Start of Block

-- ==== Sys2Proof/Machine/Clamp.lean ====
section
/-! DEFINITION. The clamp's checking block (16 R407 to R420). Both clusters of a clamp compute the same thing, so the state holds
the leading copy; an act waits in the gate of its pair until COMPARE_ACT presents the trailing copy. -/

namespace Sys2Proof.Machine

/-- The entry is a trap frame that has not been released. -/
def GateEntry.isFrame (e : GateEntry) : Bool := e.kind = 8 && !e.stores.isEmpty

/-- Drops gate entries and held acts: a frame among them has not been written (R361, R416). -/
def dropGate (s : State) (k : Nat) (f : GateEntry → Bool) : State :=
  let p := s.pair k
  let s := s.setPair k { p with gate := p.gate.filter fun e => !f e }
  { s with tenants := (p.gate.filter fun e => f e && e.isFrame).foldl (fun t e =>
      Tbl.upd t e.tenant fun t => { t with frames := t.frames - 1 }) s.tenants }

/-- The unreleased entries of a launch are dropped (R415 step 3, R417). -/
def dropLaunch (s : State) (k launch : Nat) : State := dropGate s k fun e => e.launch = launch

/-- Ends the mismatching launch as CHECK_FAIL (R415 step 3 of IL2, R417). -/
def checkFail (s : State) (launch : Nat) : State := abortLaunch s launch 0x10

/-- A rollback of the mismatching split's cord (R416): unreleased entries are dropped, held acts withdrawn, every group flashed
back to its confirmed billet, and the split notes its target. -/
def rollback (s : State) (k : Nat) (c : Ctx) : State :=
  let inCord (e : GateEntry) : Bool := (s.group? e.split.group).any fun g => g.launch = c.g.launch && g.cord = c.g.cord
  let s := dropGate s k inCord
  let s := (s.groupsOfCord c.g.launch c.g.cord).foldl (fun s e => (s.splitsOf e.1).foldl (fun s r => flashback s r true) s) s
  let p := s.pair k
  let s := s.setPair k { p with mmroll := sat32 p.mmroll }
  s.updSplit c.r fun sp => { sp with retry := (sp.billet.map (·.header)), retried := false }

/-- Escalation (R417). -/
def escalate (s : State) (k : Nat) (c : Ctx) (pc : W64) : State :=
  let r : Report := { cause := 0x10, mask := c.sp.mask, addr := 0, detail := 0 }
  let s := dropLaunch s k c.g.launch
  let s := failWith s c pc r 0 0 false 0x10
  let p := s.pair k
  let s := safePin (s.setPair k { p with mode := 3, mmstat := p.mmstat ||| 0x20#64 })
  let s := (List.range 16).foldl (fun s i => charge s (scoreCore (16 * k + i)) 64) s
  let s := charge s (scorePair k) 64
  let s := errInterrupt s 0
  if s.funcOf c.launch.tenant = 0 then s else errInterrupt s (s.funcOf c.launch.tenant)

/-- The record of a mismatch (Table 16.7), its count, and the scores of Table 16.6. -/
def noteMismatch (s : State) (core grp split launch tenant : Nat) (pc : W64) (kind lane found : Nat) (lead trail : W64) : State :=
  let k := pairOf core
  let p := s.pair k
  let record : W64 :=
    w64 (kind + 16 + core % 8 * 64 + grp * 512 + split * 2 ^ 14 + lane % 64 * 2 ^ 16
      + launch % 65536 * 2 ^ 32 + tenant % 65536 * 2 ^ 48)
  let p := if p.mmstat.getLsbD 4 && p.mmstat.getLsbD 5 then p else { p with mmstat := record, mmpc := pc, mmlead := lead, mmtrail := trail }
  let s := s.setPair k { p with mmcnt := sat32 p.mmcnt }
  if kind = 9 then charge s (scoreCore found) 32 else charge (charge s (scoreCore core) 16) (scoreCore (core + 8)) 16

/-- A mismatch on a pair (R415): the record of Table 16.7, the scores of Table 16.6, then abort, rollback or escalation. A fault of
one cluster alone (kind 9) is found in core `found`. -/
def mismatch (s : State) (r : SplitRef) (pc : W64) (kind lane found : Nat) (lead trail : W64) : State :=
  match s.ctxOf r with
  | none => s
  | some c =>
    let core := c.crew.core
    let k := pairOf core
    let s := noteMismatch s core c.g.grpid r.split c.g.launch c.launch.tenant pc kind lane found lead trail
    if c.launch.il = 2 then checkFail (dropLaunch s k c.g.launch) c.g.launch
    else
      let again := c.sp.retry.isSome && c.sp.retry = (c.sp.billet.map (·.header))
      if again || (kind = 7 && c.sp.sealed) then escalate s k c pc else rollback s k c

/-- The instruction word that a split issues: the first compared field of commands and crew-state acts (Table 16.2). -/
def Ctx.word (c : Ctx) : W64 := (c.sp.clause.bind fun k => k.words[k.next]?).getD 0

/-- An act that takes effect only when its trailing copy matches (R410, R411): outside a clamp, or once it has matched, it goes
on; otherwise the split waits in the checking block. -/
def held (s : State) (c : Ctx) (kind : Nat) (lead : W64) (k : State) : State :=
  if !c.checked || c.sp.matched then k
  else (pushGate s c { gateEntry c kind lead with held := true }).waitFor c.r .check

/-- An act that is compared and does not wait (R412: branches). -/
def compared (s : State) (c : Ctx) (kind : Nat) (lead : W64) : State :=
  if c.checked then pushGate s c (gateEntry c kind lead) else s

/-- An act that cannot be repeated has been performed in the billet (R417). -/
def State.seal (s : State) (r : SplitRef) : State := s.updSplit r fun sp => { sp with sealed := true }

/-- c(x) of R245: the exponent field of a magnitude followed by the top k - 1 bits of its fraction, k = min(8, p). -/
def FFmt.topBits (f : FFmt) (x : Nat) : Nat :=
  (if f.signed then x % 2 ^ (f.width - 1) else x) / 2 ^ (f.prec - min 8 f.prec)

/-- The main result and the shadow's agree (R245). Two zeros of one sign are finite with one sign and one c. -/
def shadowAgrees (f : FFmt) (m h : Nat) : Bool :=
  let neg (x : Nat) : Bool := f.signed && 2 ^ (f.width - 1) ≤ x
  match f.decode m, f.decode h with
  | .nan, .nan => true
  | .inf a, .inf b => a == b
  | .fin _ _ _, .fin _ _ _ => neg m == neg h && f.topBits m - f.topBits h ≤ 1 && f.topBits h - f.topBits m ≤ 1
  | _, _ => false

/-- The shadow unit's result of a split's float instruction whose main result is `m`, where a disturbance has touched it. -/
def State.shadowOf (s : State) (r : SplitRef) (f : FFmt) (m : Nat) : Option Nat :=
  (s.shadowErr.find? fun e => e.1 = r).map fun e => Nat.xor (m % 2 ^ f.width) (e.2 % 2 ^ f.width)

def State.shadowDone (s : State) (r : SplitRef) : State := { s with shadowErr := s.shadowErr.filter fun e => e.1 != r }

/-- A float result passes its shadow unit (R245, R423): where the two diverge, SHADOW is raised precisely, with no register written, and
the core is charged. `m` is the result that a disturbance touches: the first element of the lowest active lane. At integrity level 0
the shadow units are off; in a clamp one copy's divergence is a mismatch of kind 9 (R420). -/
def withShadow (s : State) (c : Ctx) (mask : LaneMask) (f : FFmt) (m : Nat) (k : State → State) : State :=
  if c.launch.il = 0 then k s
  else
    match s.shadowOf c.r f m with
    | none => k s
    | some h =>
      let s := s.shadowDone c.r
      if shadowAgrees f (m % 2 ^ f.width) h then k s
      else
        let s := charge s (scoreCore c.crew.core) 8
        if c.checked then mismatch s c.r c.sp.pc 9 0 c.crew.core 0 0 else raise s c causeShadow mask

end Sys2Proof.Machine
end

End of Block

**Exercise description**:
From the line with "if c.launch.il = 0 then k s" to the end of the listing above, set down every line exactly as it appears, both ends included.

**Written solution**:
  if c.launch.il = 0 then k s
  else
    match s.shadowOf c.r f m with
    | none => k s
    | some h =>
      let s := s.shadowDone c.r
      if shadowAgrees f (m % 2 ^ f.width) h then k s
      else
        let s := charge s (scoreCore c.crew.core) 8
        if c.checked then mismatch s c.r c.sp.pc 9 0 c.crew.core 0 0 else raise s c causeShadow mask

end Sys2Proof.Machine
end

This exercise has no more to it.